* _Task directions_: Pull every line with the word "only" out of the entries below.

+ + +

-- ==== Sys2Proof/Laws/Meter.lean ====
section
/-! SUPPORT. The meter island: what a strobe and a byte of a load keep (`MeterInv`), and that no counter falls. -/

namespace Sys2Proof.Laws

open Sys2Proof.Machine Sys2Proof.Claims

theorem sat64_lt (n : Nat) : sat64 n < 2 ^ 64 := by unfold sat64; omega
theorem sat32_lt (n : Nat) : sat32 n < 2 ^ 32 := by unfold sat32; omega
theorem sat64_ge {a b : Nat} (h : a < 2 ^ 64) : a ≤ sat64 (a + b) := by unfold sat64; omega
theorem sat32_ge {a b : Nat} (h : a < 2 ^ 32) : a ≤ sat32 (a + b) := by unfold sat32; omega

theorem count_tset (t : Table MCount) (n : Nat) (f : MCount → MCount) (k : Nat) :
    tenCount (tmod (fun _ => MCount.zeroed) t n f) k = if k = n then f (tenCount t k) else tenCount t k := by
  unfold tenCount; rw [tget_tmod]
  by_cases hk : k = n
  · subst hk; simp
  · simp [hk]

theorem countLe_refl (m : MCount) : CountLe m m := ⟨Nat.le_refl _, Nat.le_refl _, Nat.le_refl _, Nat.le_refl _, Nat.le_refl _, Nat.le_refl _⟩
theorem countLe_trans {a b c : MCount} (h : CountLe a b) (k : CountLe b c) : CountLe a c :=
  ⟨Nat.le_trans h.1 k.1, Nat.le_trans h.2.1 k.2.1, Nat.le_trans h.2.2.1 k.2.2.1, Nat.le_trans h.2.2.2.1 k.2.2.2.1, Nat.le_trans h.2.2.2.2.1 k.2.2.2.2.1, Nat.le_trans h.2.2.2.2.2 k.2.2.2.2.2⟩

/-- counters grow -/
def Grows (i j : Island) : Prop :=
  (∀ n, CountLe (tenCount i.tens n) (tenCount j.tens n)) ∧
    i.ovhNj ≤ j.ovhNj ∧ i.steps ≤ j.steps ∧ i.strobeErr ≤ j.strobeErr ∧ i.monTrips ≤ j.monTrips ∧ i.holds ≤ j.holds

theorem grows_refl (i : Island) : Grows i i := ⟨fun _ => countLe_refl _, Nat.le_refl _, Nat.le_refl _, Nat.le_refl _, Nat.le_refl _, Nat.le_refl _⟩
theorem grows_trans {a b c : Island} (h : Grows a b) (k : Grows b c) : Grows a c :=
  ⟨fun n => countLe_trans (h.1 n) (k.1 n), Nat.le_trans h.2.1 k.2.1, Nat.le_trans h.2.2.1 k.2.2.1, Nat.le_trans h.2.2.2.1 k.2.2.2.1, Nat.le_trans h.2.2.2.2.1 k.2.2.2.2.1, Nat.le_trans h.2.2.2.2.2 k.2.2.2.2.2⟩

/-- the part of the invariant a powered island's strobes touch -/
def Good (i j : Island) : Prop := MeterInv j ∧ j.on = true ∧ Grows i j

theorem good_mod {i : Island} (hi : MeterInv i) (ho : i.on = true) (n : Nat) (f : MCount → MCount)
    (hf : ∀ m, CountOk m → CountOk (f m) ∧ CountLe m (f m)) : Good i (modTen n f i) := by
  obtain ⟨h1, h2, h3, h4, h5, h6, h7, h8, h9, h10, h11⟩ := hi
  have hc := count_tset i.tens n f
  refine ⟨⟨twf_tmod _ h1 _ _, h2, fun k => ?_, h4, h5, h6, h7, h8, h9, h10, ?_⟩, ho, fun k => ?_, Nat.le_refl _, Nat.le_refl _, Nat.le_refl _, Nat.le_refl _, Nat.le_refl _⟩
  · show CountOk (tenCount (tmod _ i.tens n f) k)
    rw [hc]; split
    · exact (hf _ (h3 k)).1
    · exact h3 k
  · intro h; rw [show (modTen n f i).on = i.on from rfl, ho] at h; cases h
  · show CountLe _ (tenCount (tmod _ i.tens n f) k)
    rw [hc]; split
    · exact (hf _ (h3 k)).2
    · exact countLe_refl _

theorem good_trans {i j k : Island} (h : Good i j) (g : Good j k) : Good i k := ⟨g.1, g.2.1, grows_trans h.2.2 g.2.2⟩
theorem good_refl {i : Island} (hi : MeterInv i) (ho : i.on = true) : Good i i := ⟨hi, ho, grows_refl i⟩

theorem good_fold {α : Type} (f : Island → α → Island) (hf : ∀ i a, MeterInv i → i.on = true → Good i (f i a)) (l : List α) {i : Island}
    (hi : MeterInv i) (ho : i.on = true) : Good i (l.foldl f i) := by
  induction l generalizing i with
  | nil => exact good_refl hi ho
  | cons a l ih => exact good_trans (hf i a hi ho) (ih (hf i a hi ho).1 (hf i a hi ho).2.1)

theorem good_dropOpen {i : Island} (hi : MeterInv i) (ho : i.on = true) : Good i (dropOpen i) := by
  unfold dropOpen
  refine good_fold _ (fun i n hi ho => good_mod hi ho n openCut ?_) _ hi ho
  intro m ⟨a, b, c, d, e, f⟩
  exact ⟨⟨a, b, c, d, e, sat64_lt _⟩, Nat.le_refl _, Nat.le_refl _, Nat.le_refl _, Nat.le_refl _, Nat.le_refl _, sat64_ge f⟩

theorem good_addNj {i : Island} (hi : MeterInv i) (ho : i.on = true) (n e : Nat) : Good i (addNj n e i) := by
  refine good_mod hi ho n _ ?_
  intro m ⟨a, b, c, d, h, f⟩
  exact ⟨⟨a, b, c, d, sat64_lt _, f⟩, Nat.le_refl _, Nat.le_refl _, Nat.le_refl _, Nat.le_refl _, sat64_ge h, Nat.le_refl _⟩

/-- fields outside tens and counters may change while on -/
theorem good_upd {i : Island} (hi : MeterInv i) (ho : i.on = true) (j : Island) (h1 : j.tens = i.tens) (h2 : twf (fun _ => 0) j.rowTab = true)
    (h3 : i.ovhNj ≤ j.ovhNj ∧ j.ovhNj < 2 ^ 64) (h4 : i.steps ≤ j.steps ∧ j.steps < 2 ^ 64) (h5 : i.strobeErr ≤ j.strobeErr ∧ j.strobeErr < 2 ^ 32)
    (h6 : i.monTrips ≤ j.monTrips ∧ j.monTrips < 2 ^ 32) (h7 : i.holds ≤ j.holds ∧ j.holds < 2 ^ 32) (h8 : j.on = true)
    (h9 : if j.sk = .sealed then j.key.length = 16 else j.key = []) (h10 : j.sk ≠ .loading → j.load = []) : Good i j := by
  obtain ⟨g1, g2, g3, g4, g5, g6, g7, g8, g9, g10, g11⟩ := hi
  refine ⟨⟨by rw [h1]; exact g1, h2, fun n => by rw [h1]; exact g3 n, h3.2, h4.2, h5.2, h6.2, h7.2, h9, h10, ?_⟩, h8, fun n => by rw [h1]; exact countLe_refl _, h3.1, h4.1, h5.1, h6.1, h7.1⟩
  intro h; rw [h8] at h; cases h

theorem good_attr {i : Island} (hi : MeterInv i) (ho : i.on = true) (e : Nat) (a : Bool) : Good i (attribute_ e a i) := by
  unfold attribute_; simp only
  split
  · obtain ⟨g1, g2, g3, g4, g5, g6, g7, g8, g9, g10, g11⟩ := id hi
    exact good_upd hi ho _ rfl rfl ⟨sat64_ge g4, sat64_lt _⟩ ⟨Nat.le_refl _, g5⟩ ⟨Nat.le_refl _, g6⟩ ⟨Nat.le_refl _, g7⟩ ⟨Nat.le_refl _, g8⟩ ho g9 g10
  · generalize hj : i.rowTab.foldl _ i = j
    have hg : Good i j := by
      rw [← hj]; exact good_fold _ (fun i r hi ho => good_addNj hi ho _ _) _ hi ho
    obtain ⟨g1, g2, g3, g4, g5, g6, g7, g8, g9, g10, g11⟩ := id hg.1
    have hs : i.steps ≤ j.steps := hg.2.2.2.2.1
    have hjs : j.steps = i.steps := by
      rw [← hj]
      have : ∀ (l : List (Nat × Nat)) (k : Island) (f : Nat → Nat), (l.foldl (fun j r => addNj r.1 (f r.2) j) k).steps = k.steps := by
        intro l; induction l with
        | nil => intro _ _; rfl
        | cons x l ih => intro k f; simp only [List.foldl_cons]; rw [ih]; rfl
      exact this i.rowTab i (fun n => e * n / (i.rowTab.map (·.2)).sum)
    refine good_trans hg (good_upd hg.1 hg.2.1 _ rfl rfl ⟨sat64_ge g4, sat64_lt _⟩ ⟨?_, sat64_lt _⟩ ⟨Nat.le_refl _, g6⟩ ⟨Nat.le_refl _, g7⟩ ⟨Nat.le_refl _, g8⟩ hg.2.1 g9 g10)
    show j.steps ≤ sat64 (i.steps + 1)
    rw [hjs]; exact sat64_ge (by rw [← hjs]; exact g5)

theorem good_act {i : Island} (hi : MeterInv i) (ho : i.on = true) (r : Rails) (e : Strobe) : Good i (strobeAct r e i) := by
  obtain ⟨g1, g2, g3, g4, g5, g6, g7, g8, g9, g10, g11⟩ := id hi
  have hsame : ∀ j : Island, j.tens = i.tens → twf (fun _ => 0) j.rowTab = true → j.ovhNj = i.ovhNj → j.steps = i.steps → j.strobeErr = i.strobeErr → j.monTrips = i.monTrips → j.holds = i.holds → j.on = i.on → j.sk = i.sk → j.key = i.key → j.load = i.load → Good i j := by
    intro j e1 e2 e3 e4 e5 e6 e7 e8 e9 e10 e11
    exact good_upd hi ho j e1 e2 ⟨by omega, by omega⟩ ⟨by omega, by omega⟩ ⟨by omega, by omega⟩ ⟨by omega, by omega⟩ ⟨by omega, by omega⟩ (e8.trans ho) (by rw [e9, e10]; exact g9) (by rw [e9, e11]; exact g10)
  cases e with
  | intent t a b c d =>
    exact good_mod hi ho t _ fun m h => ⟨h, countLe_refl _⟩
  | confirm t a b c d =>
    refine good_mod hi ho t _ fun m h => ?_
    obtain ⟨k1, k2, k3, k4, k5, k6⟩ := h
    exact ⟨⟨sat64_lt _, sat64_lt _, sat64_lt _, sat64_lt _, k5, k6⟩, sat64_ge k1, sat64_ge k2, sat64_ge k3, sat64_ge k4, Nat.le_refl _, Nat.le_refl _⟩
  | cancel t a b c d => exact good_mod hi ho t _ fun m h => ⟨h, countLe_refl _⟩
  | discard t n =>
    refine good_mod hi ho t _ fun m h => ?_
    obtain ⟨k1, k2, k3, k4, k5, k6⟩ := h
    exact ⟨⟨k1, sat64_lt _, k3, k4, k5, k6⟩, Nat.le_refl _, sat64_ge k2, Nat.le_refl _, Nat.le_refl _, Nat.le_refl _, Nat.le_refl _⟩
  | openDrop =>
    have h := good_dropOpen hi ho
    obtain ⟨q1, q2, q3, q4, q5, q6, q7, q8, q9, q10, q11⟩ := id h.1
    exact good_trans h (good_upd h.1 h.2.1 _ rfl q2 ⟨Nat.le_refl _, q4⟩ ⟨Nat.le_refl _, q5⟩ ⟨Nat.le_refl _, q6⟩ ⟨Nat.le_refl _, q7⟩ ⟨Nat.le_refl _, q8⟩ h.2.1 q9 q10)
  | rstDrop =>
    have h := good_dropOpen hi ho
    obtain ⟨q1, q2, q3, q4, q5, q6, q7, q8, q9, q10, q11⟩ := id h.1
    exact good_trans h (good_upd h.1 h.2.1 _ rfl q2 ⟨Nat.le_refl _, q4⟩ ⟨Nat.le_refl _, q5⟩ ⟨Nat.le_refl _, q6⟩ ⟨Nat.le_refl _, q7⟩ ⟨Nat.le_refl _, q8⟩ h.2.1 q9 q10)
  | stepRows t n => exact hsame { i with rowTab := tmod (fun _ => 0) i.rowTab t fun k => k + n } rfl (show twf (fun _ => 0) (tmod (fun _ => 0) i.rowTab t fun k => k + n) = true from twf_tmod (fun _ => 0) g2 t (fun k => k + n)) rfl rfl rfl rfl rfl rfl rfl rfl rfl
  | stepEnd k a => exact good_attr hi ho _ _
  | idle => exact good_upd hi ho _ rfl g2 ⟨sat64_ge g4, sat64_lt _⟩ ⟨Nat.le_refl _, g5⟩ ⟨Nat.le_refl _, g6⟩ ⟨Nat.le_refl _, g7⟩ ⟨Nat.le_refl _, g8⟩ ho g9 g10
  | count c p => exact hsame _ rfl g2 rfl rfl rfl rfl rfl rfl rfl rfl rfl
  | clock h =>
    cases h
    · exact good_upd hi ho _ rfl g2 ⟨Nat.le_refl _, g4⟩ ⟨Nat.le_refl _, g5⟩ ⟨Nat.le_refl _, g6⟩ ⟨sat32_ge g7, sat32_lt _⟩ ⟨Nat.le_refl _, g8⟩ ho g9 g10
    · exact good_upd hi ho _ rfl g2 ⟨Nat.le_refl _, g4⟩ ⟨Nat.le_refl _, g5⟩ ⟨Nat.le_refl _, g6⟩ ⟨Nat.le_refl _, g7⟩ ⟨sat32_ge g8, sat32_lt _⟩ ho g9 g10

/-- a powered or unpowered island under a strobe -/
theorem strobeIn_ok {i : Island} (hi : MeterInv i) (r : Rails) (b : Bool) (e : Strobe) : MeterInv (strobeIn r b e i) ∧ Grows i (strobeIn r b e i) := by
  unfold strobeIn
  by_cases ho : i.on = true
  case neg => rw [if_pos (by simpa using ho)]; exact ⟨hi, grows_refl _⟩
  · rw [if_neg (by simp [ho])]
    obtain ⟨g1, g2, g3, g4, g5, g6, g7, g8, g9, g10, g11⟩ := id hi
    split
    · have := good_upd hi ho { i with strobeErr := sat32 (i.strobeErr + 1) } rfl g2 ⟨Nat.le_refl _, g4⟩ ⟨Nat.le_refl _, g5⟩ ⟨sat32_ge g6, sat32_lt _⟩ ⟨Nat.le_refl _, g7⟩ ⟨Nat.le_refl _, g8⟩ ho g9 g10
      exact ⟨this.1, this.2.2⟩
    · have h := good_act hi ho r e
      obtain ⟨q1, q2, q3, q4, q5, q6, q7, q8, q9, q10, q11⟩ := id h.1
      have := good_trans h (good_upd h.1 h.2.1 { strobeAct r e i with preseal := (strobeAct r e i).preseal || (counts e && !i.wasSealed) } rfl q2 ⟨Nat.le_refl _, q4⟩ ⟨Nat.le_refl _, q5⟩ ⟨Nat.le_refl _, q6⟩ ⟨Nat.le_refl _, q7⟩ ⟨Nat.le_refl _, q8⟩ h.2.1 q9 q10)
      exact ⟨this.1, this.2.2⟩

theorem receive_isl (ch : Nat) (p : Strobe → Bool) (r : Rails) (b : Bool) (s : State) (hi : MeterInv s.isl) :
    MeterInv (receive ch p r b s).isl ∧ Grows s.isl (receive ch p r b s).isl := by
  unfold receive; split
  · exact ⟨hi, grows_refl _⟩
  · exact strobeIn_ok hi _ _ _

theorem keyByte_ok {i : Island} (hi : MeterInv i) (b : Byte) (l : Bool) : MeterInv (keyByte b l i) ∧ Grows i (keyByte b l i) := by
  unfold keyByte
  split
  · exact ⟨hi, grows_refl _⟩
  · rename_i hc
    have ho : i.on = true := by
      cases h : i.on
      · simp [h] at hc
      · rfl
    have hk : i.sk ≠ .sealed ∧ i.sk ≠ .bad := by
      constructor <;> intro h <;> simp [h] at hc
    obtain ⟨g1, g2, g3, g4, g5, g6, g7, g8, g9, g10, g11⟩ := id hi
    have hu : ∀ j : Island, j.tens = i.tens → j.rowTab = i.rowTab → j.ovhNj = i.ovhNj → j.steps = i.steps → j.strobeErr = i.strobeErr → j.monTrips = i.monTrips → j.holds = i.holds → j.on = i.on →
        (if j.sk = .sealed then j.key.length = 16 else j.key = []) → (j.sk ≠ .loading → j.load = []) → MeterInv j ∧ Grows i j := by
      intro j e1 e2 e3 e4 e5 e6 e7 e8 e9 e10
      have := good_upd hi ho j e1 (by rw [e2]; exact g2) ⟨by omega, by omega⟩ ⟨by omega, by omega⟩ ⟨by omega, by omega⟩ ⟨by omega, by omega⟩ ⟨by omega, by omega⟩ (e8.trans ho) e9 e10
      exact ⟨this.1, this.2.2⟩
    rw [if_neg hk.1] at g9
    simp only
    split
    · unfold loadEnd; simp only
      split
      · exact hu _ rfl rfl rfl rfl rfl rfl rfl rfl (by simp) (by simp)
      · rename_i hl
        split
        · refine hu _ rfl rfl rfl rfl rfl rfl rfl rfl ?_ (by simp)
          have hl' : ((i.load ++ [b]).take 81).length = 80 := by omega
          simp only [if_true, List.length_take]; simp only [List.length_take] at hl'; omega
        · exact hu _ rfl rfl rfl rfl rfl rfl rfl rfl (by simp) (by simp)
    · exact hu _ rfl rfl rfl rfl rfl rfl rfl rfl (by simp [g9]) (by simp)

theorem fresh_inv : MeterInv Island.fresh := by
  refine ⟨rfl, rfl, fun n => ?_, by decide, by decide, by decide, by decide, by decide, rfl, fun _ => rfl, by simp [Island.fresh]⟩
  show CountOk MCount.zeroed
  refine ⟨?_, ?_, ?_, ?_, ?_, ?_⟩ <;> decide
theorem off_inv : MeterInv { Island.fresh with on := false } := by
  refine ⟨rfl, rfl, fun n => ?_, by decide, by decide, by decide, by decide, by decide, rfl, fun _ => rfl, fun _ => rfl⟩
  show CountOk MCount.zeroed
  refine ⟨?_, ?_, ?_, ?_, ?_, ?_⟩ <;> decide

theorem inv_of {i j : Island} (hi : MeterInv i) (e1 : j.tens = i.tens) (e2 : j.rowTab = i.rowTab) (e3 : j.ovhNj = i.ovhNj) (e4 : j.steps = i.steps) (e5 : j.strobeErr = i.strobeErr) (e6 : j.monTrips = i.monTrips) (e7 : j.holds = i.holds)
    (e9 : if j.sk = .sealed then j.key.length = 16 else j.key = []) (e10 : j.sk ≠ .loading → j.load = []) (e11 : j.on = false → j = { Island.fresh with on := false }) : MeterInv j ∧ Grows i j := by
  obtain ⟨g1, g2, g3, g4, g5, g6, g7, g8, g9, g10, g11⟩ := hi
  exact ⟨⟨by rw [e1]; exact g1, by rw [e2]; exact g2, fun n => by rw [e1]; exact g3 n, by omega, by omega, by omega, by omega, by omega, e9, e10, e11⟩, fun n => by rw [e1]; exact countLe_refl _, by omega, by omega, by omega, by omega, by omega⟩

end Sys2Proof.Laws
end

+ + +

* _Solution for this exercise_:
  unfold attribute_; simp only
        | cons x l ih => intro k f; simp only [List.foldl_cons]; rw [ih]; rfl
    simp only
    · unfold loadEnd; simp only
          simp only [if_true, List.length_take]; simp only [List.length_take] at hl'; omega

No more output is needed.